_Problem requirements_:
Find every line in the records below that contains "well", and copy it.

_Entries provided_:
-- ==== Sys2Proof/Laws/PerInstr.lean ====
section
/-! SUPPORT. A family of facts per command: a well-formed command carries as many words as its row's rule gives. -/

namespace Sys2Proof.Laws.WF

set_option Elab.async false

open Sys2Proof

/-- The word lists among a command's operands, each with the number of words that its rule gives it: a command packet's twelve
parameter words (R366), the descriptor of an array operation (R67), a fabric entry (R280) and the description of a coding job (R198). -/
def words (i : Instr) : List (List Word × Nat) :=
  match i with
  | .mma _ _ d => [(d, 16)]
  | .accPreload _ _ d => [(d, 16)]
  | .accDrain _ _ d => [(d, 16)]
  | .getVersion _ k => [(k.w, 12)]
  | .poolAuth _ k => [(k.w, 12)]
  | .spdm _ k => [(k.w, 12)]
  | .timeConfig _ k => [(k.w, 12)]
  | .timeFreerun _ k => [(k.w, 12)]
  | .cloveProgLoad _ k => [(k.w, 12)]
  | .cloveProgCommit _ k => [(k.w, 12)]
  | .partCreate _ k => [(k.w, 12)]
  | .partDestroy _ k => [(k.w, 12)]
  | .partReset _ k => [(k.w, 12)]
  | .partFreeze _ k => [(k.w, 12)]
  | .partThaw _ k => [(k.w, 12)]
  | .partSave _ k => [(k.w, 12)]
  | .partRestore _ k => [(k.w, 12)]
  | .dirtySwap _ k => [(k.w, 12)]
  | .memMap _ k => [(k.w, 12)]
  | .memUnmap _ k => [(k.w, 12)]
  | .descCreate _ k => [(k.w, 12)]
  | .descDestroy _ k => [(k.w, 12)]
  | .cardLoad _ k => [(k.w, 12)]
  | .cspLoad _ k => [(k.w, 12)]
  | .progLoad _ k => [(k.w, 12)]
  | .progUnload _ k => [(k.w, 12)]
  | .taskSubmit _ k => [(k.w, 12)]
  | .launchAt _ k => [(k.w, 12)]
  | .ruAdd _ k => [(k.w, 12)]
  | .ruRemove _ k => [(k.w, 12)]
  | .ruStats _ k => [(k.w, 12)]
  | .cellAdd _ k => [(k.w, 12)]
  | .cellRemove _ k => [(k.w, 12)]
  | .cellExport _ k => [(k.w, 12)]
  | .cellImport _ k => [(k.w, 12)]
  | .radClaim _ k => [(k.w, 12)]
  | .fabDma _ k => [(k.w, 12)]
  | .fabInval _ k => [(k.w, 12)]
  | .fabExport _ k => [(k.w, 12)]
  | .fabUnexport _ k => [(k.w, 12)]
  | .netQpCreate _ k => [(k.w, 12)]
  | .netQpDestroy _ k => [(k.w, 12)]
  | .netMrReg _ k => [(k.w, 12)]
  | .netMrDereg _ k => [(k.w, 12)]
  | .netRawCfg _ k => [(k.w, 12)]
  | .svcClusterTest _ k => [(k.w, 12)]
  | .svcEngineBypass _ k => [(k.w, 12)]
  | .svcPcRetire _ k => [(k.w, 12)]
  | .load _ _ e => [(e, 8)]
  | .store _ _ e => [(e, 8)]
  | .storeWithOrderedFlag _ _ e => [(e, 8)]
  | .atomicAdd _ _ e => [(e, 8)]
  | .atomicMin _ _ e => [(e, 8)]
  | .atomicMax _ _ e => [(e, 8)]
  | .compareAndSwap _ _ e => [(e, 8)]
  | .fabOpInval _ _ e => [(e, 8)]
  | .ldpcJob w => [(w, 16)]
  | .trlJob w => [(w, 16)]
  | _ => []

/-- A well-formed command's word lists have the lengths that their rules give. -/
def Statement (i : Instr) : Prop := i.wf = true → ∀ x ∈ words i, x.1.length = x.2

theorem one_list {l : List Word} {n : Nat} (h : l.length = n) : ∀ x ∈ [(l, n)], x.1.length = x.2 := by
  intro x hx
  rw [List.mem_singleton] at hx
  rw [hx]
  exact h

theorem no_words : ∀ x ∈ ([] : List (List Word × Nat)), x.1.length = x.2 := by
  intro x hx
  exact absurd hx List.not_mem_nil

* * *

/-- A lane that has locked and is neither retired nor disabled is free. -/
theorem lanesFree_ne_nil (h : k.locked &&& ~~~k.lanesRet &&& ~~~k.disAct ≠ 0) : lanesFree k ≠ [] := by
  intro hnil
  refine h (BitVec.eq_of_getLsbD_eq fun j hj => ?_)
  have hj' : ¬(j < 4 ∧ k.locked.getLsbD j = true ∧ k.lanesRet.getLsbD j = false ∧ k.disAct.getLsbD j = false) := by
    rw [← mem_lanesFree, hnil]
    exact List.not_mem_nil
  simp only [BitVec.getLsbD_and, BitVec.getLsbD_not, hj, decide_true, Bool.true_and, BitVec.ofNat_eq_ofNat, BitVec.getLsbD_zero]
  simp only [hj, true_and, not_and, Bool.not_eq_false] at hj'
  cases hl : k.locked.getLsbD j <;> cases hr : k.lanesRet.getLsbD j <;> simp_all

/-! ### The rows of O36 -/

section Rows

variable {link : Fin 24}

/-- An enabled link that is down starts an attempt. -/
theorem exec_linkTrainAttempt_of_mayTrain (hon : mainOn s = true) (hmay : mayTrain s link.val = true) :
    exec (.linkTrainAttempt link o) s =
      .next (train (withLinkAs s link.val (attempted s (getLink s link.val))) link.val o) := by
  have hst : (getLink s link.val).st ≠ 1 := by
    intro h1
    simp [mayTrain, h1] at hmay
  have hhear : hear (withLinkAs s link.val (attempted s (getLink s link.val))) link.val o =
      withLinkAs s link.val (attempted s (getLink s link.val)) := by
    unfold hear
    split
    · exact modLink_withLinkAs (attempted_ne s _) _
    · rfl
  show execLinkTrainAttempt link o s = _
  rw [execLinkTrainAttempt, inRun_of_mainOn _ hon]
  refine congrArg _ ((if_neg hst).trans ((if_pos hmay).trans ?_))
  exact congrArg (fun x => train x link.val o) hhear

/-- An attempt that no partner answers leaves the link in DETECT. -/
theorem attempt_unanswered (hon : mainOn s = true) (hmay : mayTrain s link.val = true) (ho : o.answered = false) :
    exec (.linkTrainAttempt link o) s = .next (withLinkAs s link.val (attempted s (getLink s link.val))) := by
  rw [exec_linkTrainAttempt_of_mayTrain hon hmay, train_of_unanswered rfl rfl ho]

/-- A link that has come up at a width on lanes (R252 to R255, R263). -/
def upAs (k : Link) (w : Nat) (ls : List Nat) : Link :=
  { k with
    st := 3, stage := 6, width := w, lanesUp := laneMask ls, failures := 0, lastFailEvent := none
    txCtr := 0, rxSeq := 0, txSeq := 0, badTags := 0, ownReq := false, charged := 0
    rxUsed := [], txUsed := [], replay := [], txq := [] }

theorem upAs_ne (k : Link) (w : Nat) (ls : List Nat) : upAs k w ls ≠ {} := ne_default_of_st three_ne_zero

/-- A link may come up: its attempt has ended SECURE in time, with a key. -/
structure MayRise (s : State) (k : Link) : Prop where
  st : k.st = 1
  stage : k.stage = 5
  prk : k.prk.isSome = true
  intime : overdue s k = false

_Exercise response_:
/-! SUPPORT. A family of facts per command: a well-formed command carries as many words as its row's rule gives. -/
/-- A well-formed command's word lists have the lengths that their rules give. -/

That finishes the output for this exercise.